Among the successes was Dr. Sahoo’s previous work where he identified the expression level of CDX2 as a predictive biomarker for favorable response to conventional chemotherapy among stage II colon cancer patients (Dalerba, Sahoo et al. NEJM 2016). This discovery was made possible by mining patient derived gene expression data with a mathematical principle known as Boolean analysis that has not been commonly applied in the cancer genomics field. The Boolean analysis assigns a parameter (e.g. RNA level of a gene) with only two values, i.e., high/low, 1/0, or positive/negative. Applying the Boolean principle, it is possible to determine the relationship between the expression levels of any pair of genes (Sahoo et al. Genome Biology 2008). The Boolean principle dictates only six different relationships: two are symmetric (equivalent or opposite) and four are asymmetric ( low => low, high => low, low => high, and high => high). Dr. Sahoo used Boolean analysis to search for genes (X’s) whose expression fulfilled the “X low => ALCAM high” relationship, where ALCAM (CD166) was used as a marker of colon epithelial precursor cells residing at the bottom of colonic crypts. ALCAM (CD166) is also expressed on human colon-cancer cells with enriched tumorigenic capacity in mouse xenotransplantation models. His Boolean analyses yield 16 gene X’s, and among them is CDX2 for which clinical grade diagnostic assays were readily available. From mining a large pooled database of randomized-adjuvant therapy trials of stage II colon cancer, Dr. Sahoo’s Boolean analysis successfully developed CDX2 as a biomarker for identifying stage II tumors with favorable response after chemotherapy treatment. It should be noted that other previous analyses of the same clinical trials data were unable to deduce a biomarker for therapeutic response.

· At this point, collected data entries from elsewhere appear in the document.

section
/-! Reading one entry (42_segment.md R161 to R163), the TCI after all three mutators (43_vlan.md R181), and the answers
at reset (70_reset_and_hazards.md R221). -/

namespace Sys2Proof

namespace Machine

theorem exec_segkind (sel : Sel) (s : State) :
    exec (.segkind sel) s = s.withSegment sel fun e => .next (s.answer (kindWord e.kind) []) := rfl

theorem exec_getype (sel : Sel) (s : State) :
    exec (.getype sel) s = s.withGeneric sel fun etherType _ _ => .next (s.answer (etherType.setWidth 32) []) := rfl

theorem exec_gdata (sel : Sel) (s : State) :
    exec (.gdata sel) s = s.withGeneric sel fun _ doff dlen =>
      s.withBytes doff.toNat dlen.toNat fun bytes => .next (s.answer (dlen.setWidth 32) bytes) := rfl

/-! ### The three mutators one after the other -/

/-- A field of `n` bits, zero-extended to a value, stays below `2 ^ n`. -/
theorem toNat_setWidth_lt {n : Nat} (field : BitVec n) (narrow : n ≤ 16) : (field.setWidth 16).toNat < 2 ^ n :=
  (BitVec.toNat_setWidth_of_le narrow).trans_lt field.isLt

/-- On every tag at `sel` the command answers OK and rewrites the TCI by `f`. -/
def Rewrites (sel : Sel) (i : Instr) (f : Half → Half) : Prop :=
  ∀ (s : State) (old : Half), sel.toNat < s.nseg.toNat → s.seg[sel.toNat]? = some (.vlanTag old) →
    exec i s = .next ((s.setTci sel (f old)).answer 0 [])

section
variable {sel : Sel} {i j k : Instr} {f g h : Half → Half}

theorem rewrites_setpcp (sel : Sel) {p : BitVec 3} :
    Rewrites sel (.setpcp sel (p.setWidth 16)) fun t => tciPack p (tciDei t) (tciVid t) := by
  intro s old inside entry
  have fits : (p.setWidth 16).toNat ≤ 7 := Nat.le_of_lt_succ (toNat_setWidth_lt p (by decide))
  rw [exec_setpcp, State.mutateTag_fits inside entry fits, tciSetPcp_eq_tciPack]

theorem rewrites_setdei (sel : Sel) {d : BitVec 1} :
    Rewrites sel (.setdei sel (d.setWidth 16)) fun t => tciPack (tciPcp t) d (tciVid t) := by
  intro s old inside entry
  have fits : (d.setWidth 16).toNat ≤ 1 := Nat.le_of_lt_succ (toNat_setWidth_lt d (by decide))
  rw [exec_setdei, State.mutateTag_fits inside entry fits, tciSetDei_eq_tciPack]

theorem rewrites_setvid (sel : Sel) {v : BitVec 12} :
    Rewrites sel (.setvid sel (v.setWidth 16)) fun t => tciPack (tciPcp t) (tciDei t) v := by
  intro s old inside entry
  have fits : (v.setWidth 16).toNat ≤ 4095 := Nat.le_of_lt_succ (toNat_setWidth_lt v (by decide))
  rw [exec_setvid, State.mutateTag_fits inside entry fits, tciSetVid_eq_tciPack]

/-- A tag that a mutator rewrote stands at the same place with its new TCI. -/
theorem State.setTci_entry {s : State} {old new : Half} (entry : s.seg[sel.toNat]? = some (.vlanTag old)) :
    (s.setTci sel new).seg[sel.toNat]? = some (.vlanTag new) := by
  obtain ⟨inside, -⟩ := List.getElem?_eq_some_iff.mp entry
  exact List.getElem?_set_self inside

/-- A rewrite hands the tag with its new TCI to the commands behind it. -/
theorem execUntilError_cons_of_rewrites (hi : Rewrites sel i f) {s : State} {old : Half}
    (inside : sel.toNat < s.nseg.toNat) (entry : s.seg[sel.toNat]? = some (.vlanTag old)) (rest : List Instr) :
    ∃ t, execUntilError (i :: rest) s = execUntilError rest t ∧ sel.toNat < t.nseg.toNat ∧
      t.seg[sel.toNat]? = some (.vlanTag (f old)) :=
  ⟨_, execUntilError_cons (hi s old inside entry) rest, inside, State.setTci_entry entry⟩

/-- Three rewrites of one tag, one after the other, compose. -/
theorem execUntilError_rewrites (hi : Rewrites sel i f) (hj : Rewrites sel j g) (hk : Rewrites sel k h) {s : State}
    {old : Half} (inside : sel.toNat < s.nseg.toNat) (entry : s.seg[sel.toNat]? = some (.vlanTag old)) :
    ∃ t, execUntilError [i, j, k] s = .next t ∧ sel.toNat < t.nseg.toNat ∧
      t.seg[sel.toNat]? = some (.vlanTag (h (g (f old)))) := by
  obtain ⟨t, first, inside, entry⟩ := execUntilError_cons_of_rewrites hi inside entry [j, k]
  obtain ⟨u, second, inside, entry⟩ := execUntilError_cons_of_rewrites hj inside entry [k]
  obtain ⟨v, third, inside, entry⟩ := execUntilError_cons_of_rewrites hk inside entry []
  exact ⟨v, (first.trans second).trans third, inside, entry⟩

end

/-- The orders of three things. -/
theorem perm_three_cases {α : Type} {l : List α} {a b c : α} (h : l.Perm [a, b, c]) :
    l = [a, b, c] ∨ l = [b, a, c] ∨ l = [c, b, a] ∨ l = [b, c, a] ∨ l = [c, a, b] ∨ l = [a, c, b] := by
  have mem := List.mem_permutations.mpr h
  simpa [List.permutations, List.permutationsAux_cons] using mem

/-- SETPCP, SETDEI and SETVID in any order leave the three values packed, whatever the TCI was (43_vlan.md R181). -/
theorem execUntilError_perm_mutators {cmds : List Instr} {sel : Sel} {p : BitVec 3} {d : BitVec 1} {v : BitVec 12}
    {s : State} {old : Half}
    (order : cmds.Perm [.setpcp sel (p.setWidth 16), .setdei sel (d.setWidth 16), .setvid sel (v.setWidth 16)])
    (inside : sel.toNat < s.nseg.toNat) (entry : s.seg[sel.toNat]? = some (.vlanTag old)) :
    ∃ t, execUntilError cmds s = .next t ∧ sel.toNat < t.nseg.toNat ∧
      t.seg[sel.toNat]? = some (.vlanTag (tciPack p d v)) := by
  have P := rewrites_setpcp sel (p := p)
  have D := rewrites_setdei sel (d := d)
  have V := rewrites_setvid sel (v := v)
  obtain rfl | rfl | rfl | rfl | rfl | rfl := perm_three_cases order
  · simpa using execUntilError_rewrites P D V inside entry
  · simpa using execUntilError_rewrites D P V inside entry
  · simpa using execUntilError_rewrites V D P inside entry
  · simpa using execUntilError_rewrites D V P inside entry
  · simpa using execUntilError_rewrites V P D inside entry
  · simpa using execUntilError_rewrites P V D inside entry
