-- ==== Sys2Proof/Tests/Slice0.lean ====
section
/-! SUPPORT. The model's own tests, their expected results taken from the worked examples and vectors of
spec/95_test_vectors.md, and for each statement with hypotheses a concrete state and operands that meet them. -/
-- One theorem at a time: the kernel evaluations below would otherwise be held in memory together.
set_option Elab.async false
namespace Sys2Proof.Tests
open Sys2Proof Sys2Proof.Machine

/-! ## Helpers -/

/-- The state after reset with buffers 0 and 1 written by the host. -/
def loaded (p0 p1 : List Nat) : State := (State.reset.writePoly 0 p0).writePoly 1 p1

/-- A buffer with every word c. -/
def all (c : Nat) : List Nat := List.replicate 1024 c

/-- A buffer with word 0 = c and the others 0. -/
def delta (c : Nat) : List Nat := c :: List.replicate 1023 0

/-- The state after reset, with the word w latched in ENG. -/
def running (w : Word32) : State :=
  { State.reset with eng := .run w 0, status := ⟨true, false, false, false, 0⟩ }

/-- The state a command leaves, or the one it started from where it gives none. -/
def after (i : Instr) (s : State) : State :=
  match exec i s with
  | .next t => t
  | .fault _ => s
  | .refused _ => s

/-- The state after reset with an XOF stream that repeats some bytes, the same for every seed. -/
def withXof (head cycle : List Byte) : State :=
  { State.reset with cfg := { Params.standard with xof := .playback head cycle } }

/-- The state after reset with answers waiting at the RNG port. -/
def withRng (answers : List (Option Byte)) : State :=
  { State.reset with rng := ⟨answers, 0⟩ }

/-! ## WellFormed: a term that each check refuses (R301: NPOLY = 8) -/

theorem test_wf_refuses_rd : (Instr.ntt 9 0).wf 8 = false := by decide
theorem test_wf_refuses_rs1 : (Instr.canon 0 8).wf 8 = false := by decide
theorem test_wf_refuses_rs2 : (Instr.padd 0 1 15).wf 8 = false := by decide
theorem test_wf_accepts_last_buffer : (Instr.pmul 7 7 7).wf 8 = true := by decide

/-! ## Decoding: words written out from the table of R305, opcode, RD, RS1, RS2, RSVD -/

theorem test_decode_nop : decodeWord 0b00000000_0000_0000_0000_000000000000 = .ok .nop := by decide
theorem test_decode_smont : decodeWord 0b00000001_0000_0000_0000_000000000000 = .ok .smont := by decide
theorem test_decode_sbarr : decodeWord 0b00000010_0000_0000_0000_000000000000 = .ok .sbarr := by decide
theorem test_decode_ntt : decodeWord 0b00010000_0001_0010_0000_000000000000 = .ok (.ntt 1 2) := by decide
theorem test_decode_intt : decodeWord 0b00010001_0010_0001_0000_000000000000 = .ok (.intt 2 1) := by decide
theorem test_decode_pmul : decodeWord 0b00100000_0010_0000_0001_000000000000 = .ok (.pmul 2 0 1) := by decide
theorem test_decode_padd : decodeWord 0b00100001_0011_0101_0010_000000000000 = .ok (.padd 3 5 2) := by decide
theorem test_decode_canon : decodeWord 0b00100010_0101_0110_0000_000000000000 = .ok (.canon 5 6) := by decide
theorem test_decode_uniform : decodeWord 0b00110000_0111_0000_0000_000000000000 = .ok (.uniform 7) := by decide
theorem test_decode_noise : decodeWord 0b00110001_0011_0000_0000_000000000000 = .ok (.noise 3) := by decide
theorem test_decode_helprec : decodeWord 0b01000000_0010_0110_0000_000000000000 = .ok (.helprec 2 6) := by decide
theorem test_decode_rec : decodeWord 0b01000001_0000_0011_0100_000000000000 = .ok (.reconcile 3 4) := by decide

/-- V-DEC: the refused words. -/
theorem test_decode_refused :
    [0x01000001, 0x01100000, 0x10100001, 0x10101000, 0x10900001, 0x30710000, 0x41134000].map (decode 8)
      = List.replicate 7 (.error .resfield) ∧
    [0x03000000, 0xFF000000, 0x42034000].map (decode 8) = List.replicate 3 (.error .illegalOpcode) ∧
    [0x10900000, 0x20209000, 0x30800000].map (decode 8) = List.replicate 3 (.error .badIndex) := by decide

theorem test_decodeTableWord : decodeTableWord 32 0x41034000 = some (.reconcile 3 4) := by decide

/-! ## One command each -/

/-- R910's example. -/
theorem test_nop : (after .nop State.reset).status = ⟨false, true, false, false, 0⟩ := by decide

/-- S1 of the source; the last row of V-RED-1. -/
theorem test_smont : (after .smont { State.reset with sopa := 3 }).sres = 1728 ∧
    (after .smont { State.reset with sopa := 0xFFFFFFFF }).sres = 28097 := by decide

/-- R411: bits 31:16 are ignored; 13108 gives 819. -/
theorem test_sbarr : (after .sbarr { State.reset with sopa := 0x00010005 }).sres = 5 ∧
    (after .sbarr { State.reset with sopa := 13108 }).sres = 819 := by decide

/-- V-NTT-2: the transform of the polynomial 1. -/
theorem test_ntt : ((after (.ntt 2 0) (loaded (delta 1) [])).poly 2).take 2 = [1, 12290] := by decide +kernel

/-- V-NTT-9: INTT of all 65535 has word 0 = 4094. -/
theorem test_intt : ((after (.intt 0 0) (loaded (all 65535) [])).poly 0).take 1 = [4094] := by decide +kernel

/-- V-PA: 12288 and 12288. -/
theorem test_pmul : ((after (.pmul 1 0 1) (loaded (all 12288) (all 12288))).poly 1).take 1 = [12290] := by
  decide +kernel

/-- V-PA: the wraps. -/
theorem test_padd : paddLane 40000 30000 = 4464 ∧ paddLane 65535 1 = 0 ∧ paddLane 12288 12288 = 12287 := by decide

/-- V-RED-2: 65535. -/
theorem test_canon : ((after (.canon 3 0) (loaded (all 65535) [])).poly 3).take 1 = [4090] := by decide +kernel

/-- The words of V-UNI-2. -/
def uniWords : List Byte :=
  [0x00, 0x00, 0x00, 0x30, 0x01, 0x30, 0xFF, 0x3F, 0x05, 0x40, 0xFF, 0xFF, 0x23, 0xC1]

/-- V-UNI-2, MASK14. -/
theorem test_uniform : ((after (.uniform 0) (withXof uniWords [0x01, 0x00])).poly 0).take 6
    = [0, 12288, 5, 291, 1, 1] := by decide +kernel

/-- V-UNI-3: the first bytes of the default XOF for the seed of 32 bytes 5. -/
theorem test_shake128 : shake128 (List.replicate 32 5) 16
    = [0x01, 0x80, 0x50, 0x55, 0xC2, 0x04, 0x75, 0x07, 0xFB, 0x31, 0x63, 0x48, 0x0A, 0x07, 0x91, 0x02] := by
  decide +kernel

/-- R710's example. -/
theorem test_noisec : noisec 0x12 0x34 0x56 0x78 = 12286 := by decide

/-- R711: a FAIL as the third answer ends NOISE with ENTROPY_FAIL, and three answers are taken. -/
theorem test_noise_fails : (after (.noise 3) (withRng [some 0x11, some 0x11, none])).status
      = ⟨false, true, true, false, 4⟩ ∧
    (after (.noise 3) (withRng [some 0x11, some 0x11, none])).rng = ⟨[], 3⟩ := by decide

/-- V-REC-4, and the last row of V-REC-2. -/
theorem test_helprec : helpGroup ⟨3072, 3072, 3072, 3072⟩ 0 = ⟨0, 0, 0, 2⟩ ∧
    helpGroup ⟨100, 200, 12000, 6000⟩ 1 = ⟨2, 2, 2, 0⟩ := by decide

/-- V-REC-5. -/
theorem test_rec : recBit false ⟨0, 0, 0, 0⟩ ⟨0, 0, 0, 0⟩ = true ∧
    recBit false ⟨6144, 6144, 6144, 6144⟩ ⟨0, 0, 0, 0⟩ = false ∧
    recBit false ⟨6144, 6144, 6144, 6144⟩ ⟨1, 1, 1, 2⟩ = true := by decide

/-- V-REC-6: KEY0. -/
theorem test_rec_key : (after (.reconcile 0 1) (loaded (all 0) (all 0))).key.toList.take 1 = [0xFFFFFFFF] := by
  decide +kernel

/-- The assembler forms of R305. -/
theorem test_asm : asm (.pmul 12 0 1) = "PMUL p12, p0, p1" ∧ asm (.reconcile 3 4) = "REC p3, p4" := by decide

/-! ## The bus -/

/-- The state one step leaves, or the one it started from where it gives none. -/
def stepped (s : State) : State :=
  match step s with
  | .next t => t
  | .fault _ => s
  | .refused _ => s

/-- P4 step 1: an unassigned opcode. -/
theorem test_issue_illegal :
    (stepped { State.reset with pending := hostW 0x018 0x03000000 }).status.word = 0x00000016 := by decide

/-- P4 steps 5 and 6: a CMD write while BUSY. -/
theorem test_issue_busy :
    (stepped { running 0x10100000 with pending := hostW 0x018 0 }).status.word = 0x00000009 := by decide

/-- R306: a poll that reads BUSY = 1 does not end WAIT, and one that reads 0 does. -/
theorem test_wait :
    (stepped { running 0 with pending := wait 1 }).bus = .data 1 ∧
    (stepped { running 0 with pending := wait 1 }).pending = [.wait 0] ∧
    (stepped { running 0 with pending := wait 0 }).pending = [.complete, .wait 0] ∧
    (stepped { State.reset with pending := wait 1 }).pending = [] := by decide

Dr. Sahoo’s research focus is on large-scale Boolean analysis of biological systems. His background in the formal analysis of large digital systems not only provides unique interpretation and simplification of complex biological systems, but also permits large-scale integration of information from multiple data sources. Recent advances in high-throughput technologies have enabled collection of immense amounts of biological data. DNA microarray and sequencing technology are used to quantify the amount of mRNA (called gene expression) for thousands of genes in parallel in a single biological experiment. Datasets are then assembled which contain such information from hundreds or thousands of different individual samples. While traditional computational approaches have limited applications because of scalability and noise reduction issues, Dr. Sahoo has demonstrated that discrete characterization of gene expression enables large-scale analysis of this high throughput microarray datasets that greatly reduces the noise.

Dr. Sahoo’s work fundamentally change the way people think about discovering critical genes that determine cell fate and neoplastic potential. Dr. Sahoo’s MiDReG tool successfully predicted B cell precursor genes (Sahoo et al. PNAS 2010) and identified a new precursor for B and T cells (Inlay, Bhattacharya, Sahoo et al. Genes Dev 2009). Dr. Sahoo’s Boolean approach have been used to simultaneously identify markers of stem and progenitor cells and prognostic biomarkers in human bladder cancer (Volkmer, Sahoo, Chin et al. PNAS 2012), colon cancer (Dalerba, Kalisky, Sahoo et al. Nat Biotech 2011; Dalerba, Sahoo et al. NEJM 2016), and prostate cancer (Sahoo et al. Oncotarget 2018). These studies elucidate differentiation hierarchy that are preserved in both normal and cancer tissues.